(Dataset items)
___

-- ==== Sys2Proof/Machine/State.lean ====
section
/-! DEFINITION. The state of the device: everything the spec gives the machine, as plain data, and the state after
reset. Counts, cycles, addresses used as keys and serial numbers are natural numbers; what software reads as words is
a bit vector. -/

namespace Sys2Proof.Machine

/-! ### Stops -/

/-- Reasons for which the machine could stop with a fault (DEDUCED, log 101). -/
inductive Fault where
  /-- Raised by no meaning: every row of the table answers a next state. Safe. -/
  | none
deriving DecidableEq, Repr, Inhabited

/-- Reasons for which the model could refuse an instruction. -/
inductive Refusal where
  /-- Raised by an arm of `exec` whose instruction has no meaning yet. Safe. -/
  | notModelled (mnemonic : String)
deriving DecidableEq, Repr, Inhabited

/-- The outcome of a step. -/
abbrev Out (σ : Type) := Host.Outcome σ Fault Refusal

/-! ### Memory -/

/-- Memory as one list of cells. A key is `region * 2^88 + address`. The regions are: 0 tower (R10), 1 tower
sidecars (R82), 2 scratchpads (R11), 3 scratchpad sidecars, 4 host (R205), 5 spire buffer, 6 spire sidecars, 7 memory
of other devices (R330), 8 their sidecars. A sidecar key is `line * 32 + k` for byte k of a line (R82). -/
structure Memory where
  cells : List Host.Cell := []
deriving DecidableEq, Repr, Inhabited

/-! ### Small parts -/

/-- A vector register: 32 lanes of 32 bits. -/
abbrev VReg := List W32

/-- A bypass latch (R108, R109). -/
inductive Latch where
  | lost
  | vec (v : VReg)
  | scal (v : W64)
deriving DecidableEq, Repr, Inhabited

/-- A place in program order (R289): the stream, the position in it, and for each earlier stream the position up to
which its accesses come before. -/
structure Order where
  sid  : Nat := 0
  pos  : Nat := 0
  past : List (Nat × Nat) := []
deriving DecidableEq, Repr, Inhabited

/-- A return address (R137, R149): a code object and an offset; `fork` names the fork whose fcall pushed it. -/
structure RetAddr where
  obj  : Nat
  off  : Nat
  fork : Option Nat := none
deriving DecidableEq, Repr, Inhabited

/-- An entry of a reconvergence stack (R152, R153). -/
structure RecEntry where
  pc     : Nat
  pl     : Lanes
  exm    : Lanes
  pend   : List (Nat × Nat) := []
  rstack : List RetAddr := []
  depth  : Nat := 0
  jid    : Nat := 0
  held   : Bool := false
  /-- the part returned through the entry of this fork and waits for its resolution (R313) -/
  returned : Option Nat := none
  /-- forks whose caller had this entry before the fcall: it is no part of their callees -/
  outer : List Nat := []
deriving DecidableEq, Repr, Inhabited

___

§ WHAT IS EXPECTED
Repeat the lines from the first one in the records through the line containing "(R10), 1 tower", exactly as written, and nothing else.

§ RESULT FOR THIS EXERCISE
-- ==== Sys2Proof/Machine/State.lean ====
section
/-! DEFINITION. The state of the device: everything the spec gives the machine, as plain data, and the state after
reset. Counts, cycles, addresses used as keys and serial numbers are natural numbers; what software reads as words is
a bit vector. -/

namespace Sys2Proof.Machine

/-! ### Stops -/

/-- Reasons for which the machine could stop with a fault (DEDUCED, log 101). -/
inductive Fault where
  /-- Raised by no meaning: every row of the table answers a next state. Safe. -/
  | none
deriving DecidableEq, Repr, Inhabited

/-- Reasons for which the model could refuse an instruction. -/
inductive Refusal where
  /-- Raised by an arm of `exec` whose instruction has no meaning yet. Safe. -/
  | notModelled (mnemonic : String)
deriving DecidableEq, Repr, Inhabited

/-- The outcome of a step. -/
abbrev Out (σ : Type) := Host.Outcome σ Fault Refusal

/-! ### Memory -/

/-- Memory as one list of cells. A key is `region * 2^88 + address`. The regions are: 0 tower (R10), 1 tower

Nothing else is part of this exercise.